Problems with the <include> tag (document and implement safe and consistent behavior)
Describe the bug the
<include href="filename.xml">
results in input semantics different from what "including" the href'd file into the input would be and makes the idea of valid and easily described xml input worse.
To Reproduce
Here's how it actually works:
I must be a child of the inputfile's root node, It can be used to reference an XML file, this is then parsed as described below at the point in the QMCMain state graph at that point in the node by node child traversal of the main input root XML node. It can include anything as long as libxml2 can parse the document.

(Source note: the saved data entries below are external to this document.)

/-- Add a signal clause (R16). -/
def addSig (ch c : Nat) (g : Sig) (eng : Nat) (s : State) : State :=
  addSem ch c g.sem.toNat g.amt g eng s

/-- The signal clause of the running word. -/
def State.sig (s : State) : Sig :=
  { sem := s.act.clause.ssem, amt := if s.act.clause.ssem = 0 then 0 else amount s.act.clause.scnt,
    prov := s.act.prov, lis := s.act.lis, w := s.act.w, lits := s.act.lits }

/-- Take an amount from a semaphore. -/
def Core.takeSem (y : Core) (k amt cycle : Nat) : Core :=
  { y.setSem k (y.semv k - amt) with took := SMap.put 0 y.took k (cycle + 1) }

/-! ## Promise counters, the chair wait and level G faults (R61, R71, R83 to R85) -/

/-- P for semaphore `k` of core `c`; sem0 has none (R83). -/
def Gaffer.promise (g : Gaffer) (c k : Nat) : Nat := if k = 0 then 0 else SMap.get 0 g.prom (256 * c + k)

def Gaffer.setPromise (g : Gaffer) (c k v : Nat) : Gaffer :=
  if k = 0 then g else { g with prom := SMap.put 0 g.prom (256 * c + k) v }

/-- The span of a core that is away at emission (R61). -/
def Gaffer.openBreak (g : Gaffer) (c : Nat) : Option Break :=
  g.breaks.find? fun b => b.core == c && b.joinEsn.isNone

/-- The attached cores that are not EXITED. -/
def Chair.live (x : Chair) : List Nat := (List.range 16).filter fun c => (x.core c).phase ≠ .exited

/-- A core has taken the DETACH of the span that is open for it, or one emitted within that span (R61, R85). -/
def Gaffer.tookBreak (g : Gaffer) (c : Nat) (b : Break) : Bool :=
  b.taken || g.shadows.any fun z => z.core == c && z.taken && z.joinEsn.isNone

/-- The counter of a core that a chair wait checks (R85). -/
def Chair.waitCounter (x : Chair) (k c : Nat) : Nat :=
  match x.gf.openBreak c with
  | none => x.gf.promise c k
  | some b =>
    if x.gf.tookBreak c b then Nat.min (SMap.get 0 b.counters k) (SMap.get 0 (x.core c).sp k)
    else SMap.get 0 b.counters k

/-- The span that is open for core `c`, whose DETACH it has taken (R61, R85). -/
def Gaffer.tookOpen (g : Gaffer) (c : Nat) : Bool := (g.openBreak c).any (g.tookBreak c)

/-- Change the semaphore of a core that is not EXITED, and every counter that a chair wait on it reads; Pin changes by a
function of its own. -/
def Chair.adjust (x : Chair) (k : Nat) (f pin : Nat → Nat) (c : Nat) : Chair :=
  let y := x.core c
  let y := y.setSem k (f (y.semv k))
  match x.gf.openBreak c with
  | none => { (x.setCore c y) with gf := x.gf.setPromise c k (f (x.gf.promise c k)) }
  | some b =>
    let y := if x.gf.tookBreak c b then
        { y with pin := SMap.put 0 y.pin k (pin (SMap.get 0 y.pin k)),
                 sp := SMap.put 0 y.sp k (f (SMap.get 0 y.sp k)) }
      else y
    let put := fun (z : Break) => { z with counters := SMap.put 0 z.counters k (f (SMap.get 0 z.counters k)) }
    let bs := updFirst (fun z => z.core == c && z.joinEsn.isNone) put x.gf.breaks
    { (x.setCore c y) with gf := { x.gf with breaks := bs } }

It then runs QMCMain::processPWH on the root node of the included document.
<simulation>
<qmcsystem>
<arbitrary>
This root node can be anything, the parsing of include file doesn't care or even examine this node in anyway. Any particle set, hamiltonian, wavefunction gets pushed to its pool, simulationcell overwrites particlepool's simulationcell and estimators node overwrites the global EstimatorManagerInput. every other child XML node in the included file's root just gets pushed into the QMCMain::qmc_action_ vector. Recall the qmc_action_ vector gets iterated over after the initial parse and if it contains a node that isn't qmc, optimize, loop, cmc, debug it just ignores it silently.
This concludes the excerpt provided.